▶ [Input data]
@[simp] theorem State.release_power (n : SlotNo) : (s.release n).power = s.power := by
  rw [State.release_frame]
@[simp] theorem State.release_service (n : SlotNo) : (s.release n).service = s.service := by
  rw [State.release_frame]
@[simp] theorem State.release_loaded (n : SlotNo) : (s.release n).loaded = s.loaded := by
  rw [State.release_frame]
@[simp] theorem State.release_clock (n : SlotNo) : (s.release n).clock = s.clock := by
  rw [State.release_frame]
@[simp] theorem State.release_lanes (n : SlotNo) : (s.release n).lanes = s.lanes := by
  rw [State.release_frame]
@[simp] theorem State.release_laneRate (n : SlotNo) : (s.release n).laneRate = s.laneRate := by
  rw [State.release_frame]
@[simp] theorem State.release_loadTick (n : SlotNo) : (s.release n).loadTick = s.loadTick := by
  rw [State.release_frame]
@[simp] theorem State.release_table (n : SlotNo) : (s.release n).table = s.table := by
  rw [State.release_frame]
@[simp] theorem State.release_signing (n : SlotNo) : (s.release n).signing = s.signing := by
  rw [State.release_frame]
@[simp] theorem State.release_routes (n : SlotNo) : (s.release n).routes = s.routes := by
  rw [State.release_frame]
@[simp] theorem State.release_kfu (n : SlotNo) : (s.release n).kfu = s.kfu := by
  rw [State.release_frame]
@[simp] theorem State.release_station (n : SlotNo) : (s.release n).station = s.station := by
  rw [State.release_frame]
@[simp] theorem State.release_config (n : SlotNo) : (s.release n).config = s.config := by
  rw [State.release_frame]
@[simp] theorem State.release_flags (n : SlotNo) : (s.release n).flags = s.flags := by
  rw [State.release_frame]
@[simp] theorem State.release_pending (n : SlotNo) : (s.release n).pending = s.pending := by
  rw [State.release_frame]

/-- A claim's release changes the passage table only (R47). -/
theorem State.releaseClaim_frame (l : LaneNo) (c : CtxNo) :
    s.releaseClaim l c = { s with table := (s.releaseClaim l c).table } := by
  unfold State.releaseClaim
  split
  · rfl
  · split
    · split <;> rfl
    · rfl

@[simp] theorem State.releaseClaim_power (l : LaneNo) (c : CtxNo) : (s.releaseClaim l c).power = s.power := by
  rw [State.releaseClaim_frame]
@[simp] theorem State.releaseClaim_service (l : LaneNo) (c : CtxNo) : (s.releaseClaim l c).service = s.service := by
  rw [State.releaseClaim_frame]
@[simp] theorem State.releaseClaim_loaded (l : LaneNo) (c : CtxNo) : (s.releaseClaim l c).loaded = s.loaded := by
  rw [State.releaseClaim_frame]
@[simp] theorem State.releaseClaim_clock (l : LaneNo) (c : CtxNo) : (s.releaseClaim l c).clock = s.clock := by
  rw [State.releaseClaim_frame]
@[simp] theorem State.releaseClaim_lanes (l : LaneNo) (c : CtxNo) : (s.releaseClaim l c).lanes = s.lanes := by
  rw [State.releaseClaim_frame]
@[simp] theorem State.releaseClaim_laneRate (l : LaneNo) (c : CtxNo) : (s.releaseClaim l c).laneRate = s.laneRate := by
  rw [State.releaseClaim_frame]
@[simp] theorem State.releaseClaim_loadTick (l : LaneNo) (c : CtxNo) : (s.releaseClaim l c).loadTick = s.loadTick := by
  rw [State.releaseClaim_frame]
@[simp] theorem State.releaseClaim_slots (l : LaneNo) (c : CtxNo) : (s.releaseClaim l c).slots = s.slots := by
  rw [State.releaseClaim_frame]
@[simp] theorem State.releaseClaim_signing (l : LaneNo) (c : CtxNo) : (s.releaseClaim l c).signing = s.signing := by
  rw [State.releaseClaim_frame]
@[simp] theorem State.releaseClaim_routes (l : LaneNo) (c : CtxNo) : (s.releaseClaim l c).routes = s.routes := by
  rw [State.releaseClaim_frame]
@[simp] theorem State.releaseClaim_kfu (l : LaneNo) (c : CtxNo) : (s.releaseClaim l c).kfu = s.kfu := by
  rw [State.releaseClaim_frame]
@[simp] theorem State.releaseClaim_station (l : LaneNo) (c : CtxNo) : (s.releaseClaim l c).station = s.station := by
  rw [State.releaseClaim_frame]
@[simp] theorem State.releaseClaim_config (l : LaneNo) (c : CtxNo) : (s.releaseClaim l c).config = s.config := by
  rw [State.releaseClaim_frame]
@[simp] theorem State.releaseClaim_flags (l : LaneNo) (c : CtxNo) : (s.releaseClaim l c).flags = s.flags := by
  rw [State.releaseClaim_frame]
@[simp] theorem State.releaseClaim_store (l : LaneNo) (c : CtxNo) : (s.releaseClaim l c).store = s.store := by
  rw [State.releaseClaim_frame]
@[simp] theorem State.releaseClaim_pending (l : LaneNo) (c : CtxNo) : (s.releaseClaim l c).pending = s.pending := by
  rw [State.releaseClaim_frame]

/-- A seal changes the passage table only (R50). -/
theorem State.sealClaim_frame (l : LaneNo) (c : CtxNo) (k : Counter) (t : Seconds) :
    s.sealClaim l c k t = { s with table := (s.sealClaim l c k t).table } := by
  unfold State.sealClaim
  split <;> rfl

@[simp] theorem State.sealClaim_power (l : LaneNo) (c : CtxNo) (k : Counter) (t : Seconds) : (s.sealClaim l c k t).power = s.power := by
  rw [State.sealClaim_frame]
@[simp] theorem State.sealClaim_service (l : LaneNo) (c : CtxNo) (k : Counter) (t : Seconds) : (s.sealClaim l c k t).service = s.service := by
  rw [State.sealClaim_frame]
@[simp] theorem State.sealClaim_loaded (l : LaneNo) (c : CtxNo) (k : Counter) (t : Seconds) : (s.sealClaim l c k t).loaded = s.loaded := by
  rw [State.sealClaim_frame]
@[simp] theorem State.sealClaim_clock (l : LaneNo) (c : CtxNo) (k : Counter) (t : Seconds) : (s.sealClaim l c k t).clock = s.clock := by
  rw [State.sealClaim_frame]
@[simp] theorem State.sealClaim_lanes (l : LaneNo) (c : CtxNo) (k : Counter) (t : Seconds) : (s.sealClaim l c k t).lanes = s.lanes := by
  rw [State.sealClaim_frame]
@[simp] theorem State.sealClaim_laneRate (l : LaneNo) (c : CtxNo) (k : Counter) (t : Seconds) : (s.sealClaim l c k t).laneRate = s.laneRate := by
  rw [State.sealClaim_frame]
@[simp] theorem State.sealClaim_loadTick (l : LaneNo) (c : CtxNo) (k : Counter) (t : Seconds) : (s.sealClaim l c k t).loadTick = s.loadTick := by
  rw [State.sealClaim_frame]
@[simp] theorem State.sealClaim_slots (l : LaneNo) (c : CtxNo) (k : Counter) (t : Seconds) : (s.sealClaim l c k t).slots = s.slots := by
  rw [State.sealClaim_frame]
@[simp] theorem State.sealClaim_signing (l : LaneNo) (c : CtxNo) (k : Counter) (t : Seconds) : (s.sealClaim l c k t).signing = s.signing := by
  rw [State.sealClaim_frame]
@[simp] theorem State.sealClaim_routes (l : LaneNo) (c : CtxNo) (k : Counter) (t : Seconds) : (s.sealClaim l c k t).routes = s.routes := by
  rw [State.sealClaim_frame]
@[simp] theorem State.sealClaim_kfu (l : LaneNo) (c : CtxNo) (k : Counter) (t : Seconds) : (s.sealClaim l c k t).kfu = s.kfu := by
  rw [State.sealClaim_frame]
@[simp] theorem State.sealClaim_station (l : LaneNo) (c : CtxNo) (k : Counter) (t : Seconds) : (s.sealClaim l c k t).station = s.station := by
  rw [State.sealClaim_frame]
@[simp] theorem State.sealClaim_config (l : LaneNo) (c : CtxNo) (k : Counter) (t : Seconds) : (s.sealClaim l c k t).config = s.config := by
  rw [State.sealClaim_frame]
@[simp] theorem State.sealClaim_flags (l : LaneNo) (c : CtxNo) (k : Counter) (t : Seconds) : (s.sealClaim l c k t).flags = s.flags := by
  rw [State.sealClaim_frame]
@[simp] theorem State.sealClaim_store (l : LaneNo) (c : CtxNo) (k : Counter) (t : Seconds) : (s.sealClaim l c k t).store = s.store := by
  rw [State.sealClaim_frame]
@[simp] theorem State.sealClaim_pending (l : LaneNo) (c : CtxNo) (k : Counter) (t : Seconds) : (s.sealClaim l c k t).pending = s.pending := by
  rw [State.sealClaim_frame]

/-- Room for an entry changes the passage table and the flags only (R45). -/
theorem State.makeRoom_frame : s.makeRoom = { s with table := (s.makeRoom).table, flags := (s.makeRoom).flags } := by
  unfold State.makeRoom
  split
  · split <;> rfl
  · rfl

▶ [Task objective]
From the line that contains "t).config = s.config := by" down to the final line of the entries, print every line exactly as it is, and only those lines.

▶ [Answer for the task]
@[simp] theorem State.sealClaim_config (l : LaneNo) (c : CtxNo) (k : Counter) (t : Seconds) : (s.sealClaim l c k t).config = s.config := by
  rw [State.sealClaim_frame]
@[simp] theorem State.sealClaim_flags (l : LaneNo) (c : CtxNo) (k : Counter) (t : Seconds) : (s.sealClaim l c k t).flags = s.flags := by
  rw [State.sealClaim_frame]
@[simp] theorem State.sealClaim_store (l : LaneNo) (c : CtxNo) (k : Counter) (t : Seconds) : (s.sealClaim l c k t).store = s.store := by
  rw [State.sealClaim_frame]
@[simp] theorem State.sealClaim_pending (l : LaneNo) (c : CtxNo) (k : Counter) (t : Seconds) : (s.sealClaim l c k t).pending = s.pending := by
  rw [State.sealClaim_frame]

/-- Room for an entry changes the passage table and the flags only (R45). -/
theorem State.makeRoom_frame : s.makeRoom = { s with table := (s.makeRoom).table, flags := (s.makeRoom).flags } := by
  unfold State.makeRoom
  split
  · split <;> rfl
  · rfl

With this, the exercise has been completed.